Re: [BUG 2.6.27-rc1] find_busiest_group() LOCKUP

From: Yinghai Lu
Date: Sat Nov 13 2010 - 19:20:21 EST


On 11/13/2010 03:57 PM, Wu Fengguang wrote:
> On Sun, Nov 14, 2010 at 03:12:20AM +0800, Yinghai Lu wrote:
>> On 11/13/2010 05:10 AM, Wu Fengguang wrote:
>>> On Sat, Nov 13, 2010 at 08:57:58PM +0800, Peter Zijlstra wrote:
>>>> On Sat, 2010-11-13 at 20:00 +0800, Wu Fengguang wrote:
>>>>> On Sat, Nov 13, 2010 at 06:30:24PM +0800, Peter Zijlstra wrote:
>>>>>> On Sat, 2010-11-13 at 16:40 +0800, Wu Fengguang wrote:
>>>>>>>> Will try and figure out how the heck that's happening, Ingo any clue?
>>>>>>>
>>>>>>> It's back to normal on 2.6.37-rc1 when reverting commit 50f2d7f682f9
>>>>>>> ("x86, numa: Assign CPUs to nodes in round-robin manner on fake NUMA").
>>>>>>>
>>>>>>> The interesting part is, the commit was introduced in
>>>>>>> 2.6.36-rc7..2.6.36, however 2.6.36 boots OK, while 2.6.37-rc1 panics.
>>>>>>
>>>>>> Argh, that commit again..
>>>>>>
>>>>>> Does this fix it: http://lkml.org/lkml/2010/11/12/8
>>>>>
>>>>> No it still panics. Here is the dmesg.
>>>>
>>>> OK, I'll let Nikanth have a look, if all else fails we can always
>>>> revert that patch.
>>>
>>> It's the same bug.
>>>
>>> Just tried another machine, I get the same divide error. The patch
>>> posted in lkml/2010/11/12/8 does not fix it. But after reverting
>>> commit 50f2d7f682f9, it boots OK.
>>>
>>> Thanks,
>>> Fengguang
>>> ---
>>> PS. dmesg with divide error
>>>
>>> [ 0.000000] console [ttyS0] enabled, bootconsole disabled
>>> [ 0.000000] Lock dependency validator: Copyright (c) 2006 Red Hat, Inc., Ingo Molnar
>>> [ 0.000000] ... MAX_LOCKDEP_SUBCLASSES: 8
>>> [ 0.000000] ... MAX_LOCK_DEPTH: 48
>>> [ 0.000000] ... MAX_LOCKDEP_KEYS: 8191
>>> [ 0.000000] ... CLASSHASH_SIZE: 4096
>>> [ 0.000000] ... MAX_LOCKDEP_ENTRIES: 16384
>>> [ 0.000000] ... MAX_LOCKDEP_CHAINS: 32768
>>> [ 0.000000] ... CHAINHASH_SIZE: 16384
>>> [ 0.000000] memory used by lock dependency info: 6367 kB
>>> [ 0.000000] per task-struct memory footprint: 2688 bytes
>>> [ 0.000000] allocated 167772160 bytes of page_cgroup
>>> [ 0.000000] please try 'cgroup_disable=memory' option if you don't want memory cgroups
>>> [ 0.000000] ODEBUG: 15 of 15 active objects replaced
>>> [ 0.000000] hpet clockevent registered
>>> [ 0.001000] Fast TSC calibration using PIT
>>> [ 0.002000] Detected 2800.469 MHz processor.

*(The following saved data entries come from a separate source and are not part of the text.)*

/-- The settle time reached with the count at 3 takes the port to UP as one step: the neighbour record, the
counters and the window, the silence timer at 3000 ms, the HELLO timer at 1000 ms; then the Consist Unit is
told and PORT-UP raised; with the count below 3 only the settle time is reached (R25, R26). The HELLO timer
due sends one plain HELLO, with this node's identity, sending end and active generation, and runs again for
100 ms in SETTLING, else 1000 ms (R24). -/
def Obligations.SettlingEndsInUpAndHelloIsTimed : Prop :=
  (∀ (p : PortId) (s : State), s.powered = true → (s.port p).link = .settling →
     (s.port p).settle.time ≠ none →
     (∀ who, (s.port p).settle.candidate = some who → (s.port p).settle.count = 3 →
         exec (.settleTimeReached p) s =
           .next (finish (raise .portUp (portNumber p) (endCode who.farEnd).toNat (tellPortEvent
             (s.modPort p fun q =>
               { q with
                 link := .up, settle := { candidate := none, count := 0, time := none }
                 neighbour := some who, received := 0, errored := 0
                 windowFrames := 0, windowErrors := 0
                 silence := some 3000, helloTimer := some 1000 })))))
       ∧ ((s.port p).settle.count ≠ 3 →
           exec (.settleTimeReached p) s =
             .next (finish
               (s.modPort p fun q => { q with settle := { q.settle with time := none } }))))
    ∧ (∀ (p : PortId) (s : State), s.powered = true → (s.port p).helloTimer ≠ none →
         ((s.port p).link = .settling ∨ (s.port p).link = .up) → (s.port p).testDue = false →
         (s.port p).urgent = [] → (s.port p).transmitter = none →
         ∃ t e, exec (.helloTimer p) s = .next t ∧ (t.port p).transmitter = some e
           ∧ e.frame.kind = 0x01#8 ∧ e.frame.header.destination = 0#8 ∧ e.frame.header.flags = 1#8
           ∧ e.frame.header.generation = s.consist.generation
           ∧ e.frame.payload = helloPayload s.identity p.cabEnd s.consist.generation .plain
           ∧ (t.port p).helloTimer = some (if (s.port p).link = .settling then 100 else 1000)
           ∧ (t.port p).link = (s.port p).link ∧ t.consist = s.consist)

/-- A pending offer ends REFUSED, with nothing sent or received, when its timer runs out and when a
TEST-REFUSED comes from the recorded neighbour; TEST-ACCEPT makes TEST due instead, and the port stays UP
(R27, R32, R34). After a TEST-ACCEPT the port keeps its frame count with the offer timer stopped, no offer being
pending any longer: a TEST-ACCEPT or TEST-REFUSED then only restarts the silence timer (the model's choice,
assumption 18). TEST due, the port UP and its transmitter free: the port enters TEST, a port down event
with reason TEST-START, its lanes emptied, its offer gone, its counts at 0 and its first TEST frame in the
transmitter (built before the Consist Unit is told: the model's choice, assumption 58); then the Consist Unit is
told and PORT-DOWN raised (R30, R34). -/
def Obligations.OffersEndInRefusalOrTest : Prop :=
  (∀ (p : PortId) (n : Nat) (s : State), s.powered = true →
     let refused : TestResult :=
       { frames := n, sent := 0, received := 0, errored := 0, missing := 0, outcome := .refused }
     let Answered (h : Header) (who : Neighbour) : Prop :=
       (s.port p).link = .up ∧ (s.port p).neighbour = some who ∧ who.identity ≠ s.identity
         ∧ h.destination = 0#8 ∧ h.flags = 1#8
     let answer (who : Neighbour) (v : HelloVariant) : List Byte :=
       helloPayload who.identity who.farEnd who.generation v
     (∀ left, (s.port p).offer = .pending n (some left) →
         exec (.offerTimeout p) s =
             .next (finish (s.modPort p fun q => { q with offer := .none, result := some refused }))
           ∧ ∀ (h : Header) (who : Neighbour), Answered h who →
               exec (.testRefused p h (answer who .testRefused)) s =
                   .next (finish (s.modPort p fun q =>
                     { q.countGood with
                       silence := some 3000, offer := .none, result := some refused }))
                 ∧ exec (.testAccept p h (answer who .testAccept)) s =
                     .next (finish (s.modPort p fun q =>
                       { q.countGood with
                         silence := some 3000, offer := .pending n none, testDue := true })))
       ∧ (∀ (h : Header) (who : Neighbour), Answered h who → (s.port p).offer = .pending n none →
           let supervised : State := s.modPort p fun q => { q.countGood with silence := some 3000 }
           exec (.testRefused p h (answer who .testRefused)) s = .next (finish supervised)
             ∧ exec (.testAccept p h (answer who .testAccept)) s = .next (finish supervised)))
    ∧ (∀ (p : PortId) (n : Nat) (s : State), s.powered = true → (s.port p).testDue = true →
         (s.port p).link = .up → (s.port p).transmitter = none → (s.port p).offer.frames = some n →
         ∃ t, exec (.testEntry p) s =
             .next (finish (raise .portDown (portNumber p) 6 (tellPortEvent t)))
           ∧ (t.port p).link = .test ∧ (t.port p).lastDown = .testStart ∧ (t.port p).neighbour = none
           ∧ (t.port p).silence = none ∧ (t.port p).helloTimer = none ∧ (t.port p).offer = .none
           ∧ (t.port p).run = some { frames := n, sent := 0, received := 0, errored := 0, last := none
                                     quiet := none }
           ∧ (t.port p).urgent = [] ∧ (t.port p).normal = []
           ∧ (0 < n → (t.port p).transmitter.map (fun e => (e.frame.kind, e.frame.payload)) =
               some (0x02#8, testPayload 0))
           ∧ (t.port p).received = (s.port p).received ∧ (t.port p).errored = (s.port p).errored
           ∧ (t.port p).windowFrames = (s.port p).windowFrames
           ∧ (t.port p).windowErrors = (s.port p).windowErrors
           ∧ t.consist = s.consist ∧ t.door = s.door ∧ t.heat = s.heat)

/-- A link test that runs counts each own frame sent, its transmitter taking the next while frames remain and
the quiet time of 200 ms starting at the last. An exact TEST frame with a sequence below n and above the last
received is received; a TEST frame with another pattern or length, a sequence of n or above, or one not above
the last received is errored; each of them starts a running quiet time afresh. The frame n - 1 received and
every own frame sent, whichever comes last, or the quiet time run out, or a loss of lock, finishes the test
COMPLETE (ABORTED where own frames remain at a loss of lock): the result record, DOWN with reason TEST-END and
the drop interval (R22, R35, R36). An own TEST frame has the flags 0, the model's choice (assumption 30). -/
def Obligations.LinkTestCountsAndFinishes : Prop :=
  ∀ (p : PortId) (r : TestRun) (h : Header) (s : State), s.powered = true →
    (s.port p).link = .test → (s.port p).run = some r → 0 < r.frames →
    let own (i : Nat) : LaneEntry :=
      { frame :=
          { kind := 0x02#8
            header := { generation := s.consist.generation, flags := 0#8, destination := 0#8
                        source := s.sourcePosition, tag := 0#8 }
            payload := testPayload i }
        mark := .plain }
    let Finished (c : Instr) (r : TestRun) (outcome : TestOutcome) : Prop :=
      ∃ t, exec c s = .next (finish (evalClaims t)) ∧ (t.port p).link = .down
        ∧ (t.port p).lastDown = .testEnd ∧ (t.port p).dropInterval = some 200
        ∧ (t.port p).run = none ∧ t.consist = s.consist
        ∧ (t.port p).result = some { frames := r.frames, sent := r.sent, received := r.received
                                     errored := r.errored, missing := r.frames - r.received
                                     outcome := outcome }
    let Goes (c : Instr) (r : TestRun) : Prop :=
      exec c s = .next (finish (s.modPort p fun q => { q with run := some r }))
    let afresh : Option Nat := r.quiet.map fun _ => 200
    let lastHeard : Prop := r.last = some (r.frames - 1)
    let Above (i : Nat) : Prop := ∀ l, r.last = some l → l < i
    (r.sent + 1 < r.frames →
        exec (.testFrameSent p) s = .next (finish (s.modPort p fun q =>
          { q with
            run := some { r with sent := r.sent + 1, quiet := none }
            transmitter := some (own (r.sent + 1)) })))
      ∧ (r.sent + 1 = r.frames → ¬lastHeard →
          exec (.testFrameSent p) s = .next (finish (s.modPort p fun q =>
            { q with
              run := some { r with sent := r.sent + 1, quiet := some 200 }, transmitter := none })))
      ∧ (r.sent + 1 = r.frames → lastHeard →
          Finished (.testFrameSent p) { r with sent := r.sent + 1 } .complete)
      ∧ (∀ i, i < r.frames → i < 65536 → Above i →
          ((r.sent ≠ r.frames ∨ i + 1 ≠ r.frames) →
              Goes (.test p h (testPayload i))
                { r with received := r.received + 1, last := some i, quiet := afresh })
            ∧ (r.sent = r.frames → i + 1 = r.frames →
                Finished (.test p h (testPayload i)) { r with received := r.received + 1 } .complete))
      ∧ ((r.sent ≠ r.frames ∨ ¬lastHeard) →
          let errored : TestRun := { r with errored := r.errored + 1, quiet := afresh }
          (∀ payload, payload.length ≤ 720 → payload.length % 2 = 0 → (∀ i, payload ≠ testPayload i) →
              Goes (.test p h payload) errored)
            ∧ (∀ i, i < 65536 → (r.frames ≤ i ∨ ¬Above i) → Goes (.test p h (testPayload i)) errored))
      ∧ (r.quiet ≠ none → Finished (.testQuietTimeout p) r .complete)
      ∧ Finished (.lockLost p) r (if r.sent = r.frames then .complete else .aborted)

>>> [ 0.000010] Calibrating delay loop (skipped), value calculated using timer frequency.. 5600.93 BogoMIPS (lpj=2800469)
>>> [ 0.010818] pid_max: default: 32768 minimum: 301
>>> [ 0.021745] Dentry cache hash table entries: 2097152 (order: 12, 16777216 bytes)

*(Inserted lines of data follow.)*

-- ==== Sys2Proof/Tests/Slice0.lean ====
section
/-! SUPPORT. The model's own tests: operands that WellFormed refuses, the worked examples of the manual, and a
witness for the hypotheses of every statement. Each is about one small state and at most one command. -/

namespace Sys2Proof.Tests

-- The evaluations below run one after another: side by side each would hold a thread.
set_option Elab.async false

open Sys2Proof Sys2Proof.Machine

/-! ## Small states -/

/-- The node of the tests: as after power-on. -/
def node : State := State.reset

/-- A header with its flags, destination and generation; source 1 and tag 3. -/
def hdr (flags destination generation : Byte) : Header where
  generation := generation
  flags := flags
  destination := destination
  source := 1#8
  tag := 3#8

/-- A frame of a kind with its header and payload. -/
def frameOf (kind : Byte) (h : Header) (payload : List Byte) : Frame where
  kind := kind
  header := h
  payload := payload

/-- A waiting frame of a kind, told apart by its tag. -/
def waiting (kind tag : Byte) : LaneEntry where
  frame := frameOf kind { (hdr 1#8 0#8 0#8) with tag := tag } []
  mark := .plain

/-- A port in UP with nothing waiting. -/
def upPort : Port := { Port.reset with link := .up, signal := true }

/-- The node with LP1 as given. -/
def withLp1 (q : Port) : State := { node with lp1 := q }

/-- A consist entry of an identity. -/
def entryOf (i : Identity) (o : Orientation) (head : Bool) : ConsistEntry where
  identity := i
  orientation := o
  recordValid := true
  isHead := head
  claimedEnd := none
  weight := 4#8
  leavesA := 0#8
  leavesB := 0#8
  vehicleNumber := []

/-- Identities 9, 0 (the node itself) and 8: the node at position 2 of 3. -/
def map3 : List ConsistEntry :=
  [entryOf 9#48 .forward true, entryOf 0#48 .forward false, entryOf 8#48 .forward false]

/-- The node SETTLED in generation 5 at position 2 of 3, both ports UP. -/
def settled3 : State :=
  { node with
    lp1 := upPort, lp2 := upPort
    consist := { Consist.reset with state := .settled, generation := 5#8, activeMap := map3 } }

/-- A head SETTLED in generation 5 at position 1 of 2, with End 1 claimed and LP2 UP. -/
def head2 : State :=
  { node with
    lp2 := upPort
    consist :=
      { Consist.reset with
        claim1 := true, status := .valid, state := .settled, generation := 5#8
        activeMap := [entryOf 0#48 .forward true, entryOf 8#48 .forward false] } }

/-- A leaf in a state with a running timer. -/
def leafIn (st : LeafState) : Leaf where
  state := st
  timer := some 0
  attempts := 0
  closeMark := false

/-- A leaf of the record. -/
def leafCfg (side : Side) : LeafConfig where
  side := side
  station := 4#8
  statusItem := 2#8
  commandItem := 1#8

/-- A group of the record with stage currents. -/
def groupCfg (currents : List Nat) : GroupConfig where
  currents := currents
  requestStation := 9#8
  requestItem := 3#8
  commandStation := 6#8
  commandItem := 1#8
  feedbackItem := 4#8

/-- The node with leaves in the given states, on alternating sides from A. -/
def withLeaves (s : State) (states : List LeafState) : State :=
  { s with
    door := { s.door with leaves := states.map leafIn }
    store :=
      { s.store with
        content :=
          { s.store.content with
            leaves := states.mapIdx fun i _ => leafCfg (if i % 2 = 0 then .a else .b) } } }

/-- A neighbour at End 1 of identity 9. -/
def neighbour9 : Neighbour where
  identity := 9#48
  farEnd := .end1
  generation := 0#8

/-- An entry of a class queue that waits. -/
def doorEntry (phase : EntryPhase) (persist : Persist) : QueueEntry where
  op := .write 4#8 1#8 [2#8]
  mode := .persist 200
  owner := .leaf 1
  phase := phase
  persist := persist
  current := true

/-- A host at the cab station. -/
def cab : ReqSource := .cab 7#8

/-- A request from position 1, of generation 5. -/
def line : ReqSource := .line 1#8 5#8 7#8

/-- The state after a command; the model stops on none. -/
def after (i : Instr) (s : State) : State :=
  match exec i s with
  | .next t => t
  | .fault _ => s
  | .refused _ => s

/-! ## WellFormed refuses, one ill-formed operand for each check -/

theorem test_illformed_source : (Instr.identify (.line 33#8 0#8 0#8)).wellFormed = false := by decide
theorem test_illformed_frame_length :
    (Instr.change .lp1 (hdr 1#8 255#8 0#8) (List.replicate 721 0#8)).wellFormed = false := by
  decide +kernel
theorem test_illformed_odd_test : (Instr.test .lp1 (hdr 0#8 0#8 0#8) [0#8]).wellFormed = false := by decide
theorem test_illformed_hello_variant :
    (Instr.testAccept .lp1 (hdr 1#8 0#8 0#8)
      (helloPayload 9#48 .end1 0#8 .plain)).wellFormed = false := by decide
theorem test_illformed_known_kind :
    (Instr.frameUnknownKind .lp1 0x0D#8 (hdr 0#8 1#8 0#8) []).wellFormed = false := by decide
theorem test_illformed_host_request : (Instr.hostRequest [0x02#8, 0#8, 0#8, 1#8]).wellFormed = false := by
  decide
theorem test_illformed_host_discard : (Instr.hostFrameDiscard [0x01#8, 0#8, 0#8, 1#8]).wellFormed = false := by
  decide
theorem test_illformed_request_kind : (Instr.requestUnknownKind cab 30#8 []).wellFormed = false := by decide
/-- A ROSTER of mode WALK is refused with RANGE by step 3 of R111, of another mode it is the command of the row. -/
theorem test_roster_mode :
    readRequest cab 19#8 [3#8, 4#8, 0#8, 0#8, 0#8, 0#8, 0#8, 0#8] = .malformed
      ∧ readRequest cab 19#8 [3#8, 5#8, 0#8, 0#8, 0#8, 0#8, 0#8, 0#8] = .command (.remoteStationRoster cab) :=
  ⟨rfl, rfl⟩

theorem test_illformed_remote_mode :
    (Instr.remoteStationRead cab 4#8 1#8 0#8 0#16).wellFormed = false := by decide
theorem test_illformed_data_count :
    (Instr.recordEdit cab 0#16 (List.replicate 256 0#8)).wellFormed = false := by decide +kernel
theorem test_illformed_read_back : (Instr.recordWriteEnd []).wellFormed = false := by decide
theorem test_illformed_place : (Instr.retryWaitEnd .door 16).wellFormed = false := by decide
theorem test_illformed_leaf : (Instr.warningTimeEnd 9).wellFormed = false := by decide

/-- No row of the table has bits, so no word spells a command. -/
theorem test_no_word_spells_a_command (nbits w : Nat) : decodeTableWord nbits w = none := rfl

/-! ## Worked examples of the manual -/

/-- Section 1.10: the urgent lane X4, Y9, DR12, X4, Y9, SO39 of LP2 in GLITCH, told apart by tags 1 to 6. -/
def glitchLane : State :=
  { node with
    lp2 :=
      { Port.reset with
        link := .glitch
        urgent := [waiting 3#8 1#8, waiting 3#8 2#8, waiting 9#8 3#8, waiting 3#8 4#8, waiting 3#8 5#8,
          waiting 7#8 6#8] } }

/-- Steps 1 to 5: SO40 and DC5 join, SO41 displaces SO39, a CHANGE is dropped, DC6 evicts the oldest
CHANGE; three drops, one notice with subject 2 and value 1. -/
theorem test_lane_through_a_glitch :
    let s := [waiting 7#8 40#8, waiting 10#8 5#8, waiting 7#8 41#8, waiting 3#8 9#8, waiting 10#8 6#8].foldl
      (fun s e => offer .lp2 e s) glitchLane
    s.lp2.urgent.map (fun e => e.frame.header.tag) = [2#8, 3#8, 4#8, 5#8, 40#8, 5#8, 41#8, 6#8]
      ∧ s.lp2.dropped = 3
      ∧ s.req.notices.map (fun n => (n.kind, n.subject, n.value)) =
          [(.recordInvalid, 0#8, 1#16), (.queueDrop, 2#8, 1#16)] := by decide +kernel

/-- Section 2.10, last row of the first table: the eighth errored frame of a block takes the port DOWN with
reason CONTACT, received and errored 95 and 13, and the signal withheld for 5000 ms. -/
theorem test_bouncing_contact :
    let s := after (.frameErrored .lp1)
      (withLp1 { upPort with received := 94, errored := 12, windowFrames := 30, windowErrors := 7 })
    s.lp1.link = .down ∧ s.lp1.lastDown = .contact ∧ s.lp1.received = 95 ∧ s.lp1.errored = 13
      ∧ s.lp1.contactHoldoff = some 5000 := by decide +kernel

>>> [ 0.035657] Inode-cache hash table entries: 1048576 (order: 11, 8388608 bytes)
>>> [ 0.044553] Mount-cache hash table entries: 256
>>> [ 0.049469] Initializing cgroup subsys debug
>>> [ 0.053834] Initializing cgroup subsys ns
>>> [ 0.057940] ns_cgroup deprecated: consider using the 'clone_children' flag without the ns_cgroup.
>>> [ 0.066968] Initializing cgroup subsys cpuacct
>>> [ 0.071511] Initializing cgroup subsys memory
>>> [ 0.075988] Initializing cgroup subsys devices
>>> [ 0.080527] Initializing cgroup subsys freezer
>>> [ 0.085107] CPU: Physical Processor ID: 0
>>> [ 0.089209] CPU: Processor Core ID: 0
>>> [ 0.092974] mce: CPU supports 9 MCE banks
>>> [ 0.097095] CPU0: Thermal monitoring enabled (TM1)

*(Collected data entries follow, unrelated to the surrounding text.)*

-- ==== Sys2Proof/Machine/Events.lean ====
section
/-! DEFINITION. Events.lean: the atomic events of the five agents (00_scope.md R6, R7): host accesses and command
issue, received bytes, the sink's takes, ticks and Reset. -/

namespace Sys2Proof.Machine

/-- The issue of the command word `w` (40_control.md R170; 30_encoding.md R126; 60_exceptions.md R352). -/
def issueCommand (w : Word) (s : State) : Result :=
  match decode w with
  | .ok i => exec i s
  | .error code => .next (s.rejectCommand (opField w) code)

/-- `HostRead(addr)`: no side effect on any register; a refused read gives data 0 with the error response
(20_memory.md R96, R97; log 5). -/
def hostReadEvent (a : Addr) (s : State) : Result :=
  match s.busRead a with
  | some d => .next (s.answer (.readData d))
  | none => .next (s.answer (.readError 0#32))

/-- `HostWrite(addr, data)`: a refused write changes no state of the block; a write to CMD issues the command
(20_memory.md R96..R98, 40_control.md R170; log 5). -/
def hostWriteEvent (a : Addr) (d : Word) (s : State) : Result :=
  match s.busWriteTarget a with
  | none => .next (s.answer .writeError)
  | some .cmd => issueCommand d (s.answer .written)
  | some r => .next ((s.writeReg r d).answer .written)

/-- A received byte stored at `RXBUF[RX_LEN]` and counted (43_receive.md R235). -/
def State.storeReceived (s : State) (b : Byte) : State :=
  let t := s.setByte (rxAddr s.rx.len.toNat) b
  { t with rx := { s.rx with len := s.rx.len + 1#9 } }

/-- The byte just stored is the address (43_receive.md R236). -/
def State.afterAddress (s : State) : State :=
  { s with
    rx :=
      { s.rx with
        state := if s.rx.shape = .a then .waitHeader else .waitBody
        timer := s.timeoutFor s.rx.scan } }

/-- The byte just stored is the function or the byte count of a shape A frame (43_receive.md R237); a framing error
sets RX_CRC to 0 (10_state.md R46). -/
def State.afterHeader (s : State) : State :=
  if s.rx.len = 3#9 then
    if Config.byteCountMax < (s.rxByte 2).toNat then
      (s.noteVerdict { state := .framingError, expect := 0#9, crcCalc := 0#16, crcRecv := 0#16 }).rxFinish .framingError
    else
      { s with
        rx :=
          { s.rx with
            expect := BitVec.ofNat 9 ((s.rxByte 2).toNat + 5), state := .waitBody, timer := s.timeoutFor s.rx.scan } }
  else s

/-- The byte just stored belongs to the body (43_receive.md R238). -/
def State.afterBody (s : State) : State :=
  if s.rx.len = s.rx.expect then
    let v := s.frameCheck s.rx.shape s.rx.len.toNat
    (s.noteVerdict v).rxFinish v.state
  else s

/-- The rule of the receive state that the byte just stored arrived in (43_receive.md R235..R238). -/
def State.afterStored (s : State) : State :=
  match s.rx.state with
  | .waitAddress => s.afterAddress
  | .waitHeader => s.afterHeader
  | .waitBody => s.afterBody
  | .idle | .complete | .timeout | .framingError | .crcError => s

/-- `RxByte(b)` (43_receive.md R234, R235; log 7 for a place beyond the buffer). -/
def rxByteEvent (b : Byte) (s : State) : Result :=
  if s.rx.state.waiting then
    if s.rx.len.toNat < Config.bufBytes then .next (s.storeReceived b).afterStored
    else .fault .rxBufferOverrun
  else .next (s.setEvent evRxDrop)

/-- The end of a transmission: TX_BUSY falls, TX_DONE is set, a pending XACT arms the receiver (42_codec.md R204). -/
def State.endTransmission (s : State) : State :=
  let t := { s with tx := { s.tx with busy := false }, event := s.event ||| evTxDone }
  if s.rx.xactPend then { t with rx := { t.rx with xactPend := false } }.rxArm s.rx.shape s.rx.scan
  else t

/-- `TxAccept`: the byte on `tx_data` goes to the line; enabled only while `tx_valid` = 1 (42_codec.md R204, R205;
log 6). -/
def txAcceptEvent (s : State) : Result :=
  if s.txValid then
    let t := { s with tx := { s.tx with pos := s.tx.pos + 1#9 }, txLine := s.txLine ++ [s.txByte s.tx.pos.toNat] }
    .next (if t.tx.pos = t.tx.len then t.endTransmission else t)
  else .fault .txAcceptNotEnabled

/-- A tick's effect on the timeout counter (43_receive.md R241, R242). -/
def State.tickTimer (s : State) : State :=
  if s.rx.state.waiting then
    if s.rx.timer.toNat ≤ 1 then s.rxFinish .timeout
    else { s with rx := { s.rx with timer := s.rx.timer - 1#16 } }
  else s

/-- A tick's effect on the guard counter (43_receive.md R246). -/
def State.tickGuard (s : State) : State :=
  if s.guardCnt = 0#16 then s else { s with guardCnt := s.guardCnt - 1#16 }

/-- `Tick`: both counters in the same event (43_receive.md R241, R242, R246). -/
def tickEvent (s : State) : Result := .next s.tickTimer.tickGuard

/-- `Reset` (70_reset_and_hazards.md R390). -/
def resetEvent (s : State) : Result := .next s.powerOnReset

/-- One event of one agent (00_scope.md R6, R7). -/
def performEvent (e : AgentEvent) (s : State) : Result :=
  match e with
  | .hostWrite a d => hostWriteEvent a d s
  | .hostRead a => hostReadEvent a s
  | .rxByte b => rxByteEvent b s
  | .txAccept => txAcceptEvent s
  | .tick => tickEvent s
  | .reset => resetEvent s

/-- The next event taken from the list and performed; with no event left the block waits (log 3, log 4). -/
def nextEvent (s : State) : Result :=
  match s.pending with
  | [] => .next s
  | e :: rest => performEvent e { s with pending := rest }

/-- The event that a command word arrives by: a HostWrite to CMD (40_control.md R170). -/
def commandEvent (w : Word) : AgentEvent := .hostWrite 0x004#12 w

end Sys2Proof.Machine
end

>>> [ 0.101990] using mwait in idle threads.
>>> [ 0.106006] Performance Events: PEBS fmt1+, Westmere events, Intel PMU driver.
>>> [ 0.113535] ... version: 3
>>> [ 0.117641] ... bit width: 48
>>> [ 0.121828] ... generic registers: 4
>>> [ 0.125926] ... value mask: 0000ffffffffffff
>>> [ 0.131328] ... max period: 000000007fffffff
>>> [ 0.136734] ... fixed-purpose events: 3
>>> [ 0.140839] ... event mask: 000000070000000f
>>> [ 0.147297] ACPI: Core revision 20101013
>>> [ 0.175646] ftrace: allocating 24175 entries in 95 pages
>>> [ 0.190912] Setting APIC routing to flat
>>> [ 0.195562] ..TIMER: vector=0x30 apic1=0 pin1=2 apic2=-1 pin2=-1
>>> [ 0.211643] CPU0: Intel(R) Xeon(R) CPU X5660 @ 2.80GHz stepping 01
>>> [ 0.325243] lockdep: fixing up alternatives.
>>> [ 0.330242] Booting Node 0, Processors #1lockdep: fixing up alternatives.
>>> [ 0.430140] #2lockdep: fixing up alternatives.
>>> [ 0.526962] #3lockdep: fixing up alternatives.
>>> [ 0.623755] #4lockdep: fixing up alternatives.
>>> [ 0.720588] Ok.
>>> [ 0.722525] Booting Node 1, Processors #5lockdep: fixing up alternatives.
>>> [ 0.822389] Ok.
>>> [ 0.824327] Booting Node 0, Processors #6
>>> [ 0.919089] TSC synchronization [CPU#0 -> CPU#6]:
>>> [ 0.924155] Measured 296 cycles TSC warp between CPUs, turning off TSC clock.
>>> [ 0.003999] Marking TSC unstable due to check_tsc_sync_source failed
>>> [ 0.557048] lockdep: fixing up alternatives.
>>> [ 0.558041] Ok.
>>> [ 0.559004] Booting Node 1, Processors #7 Ok.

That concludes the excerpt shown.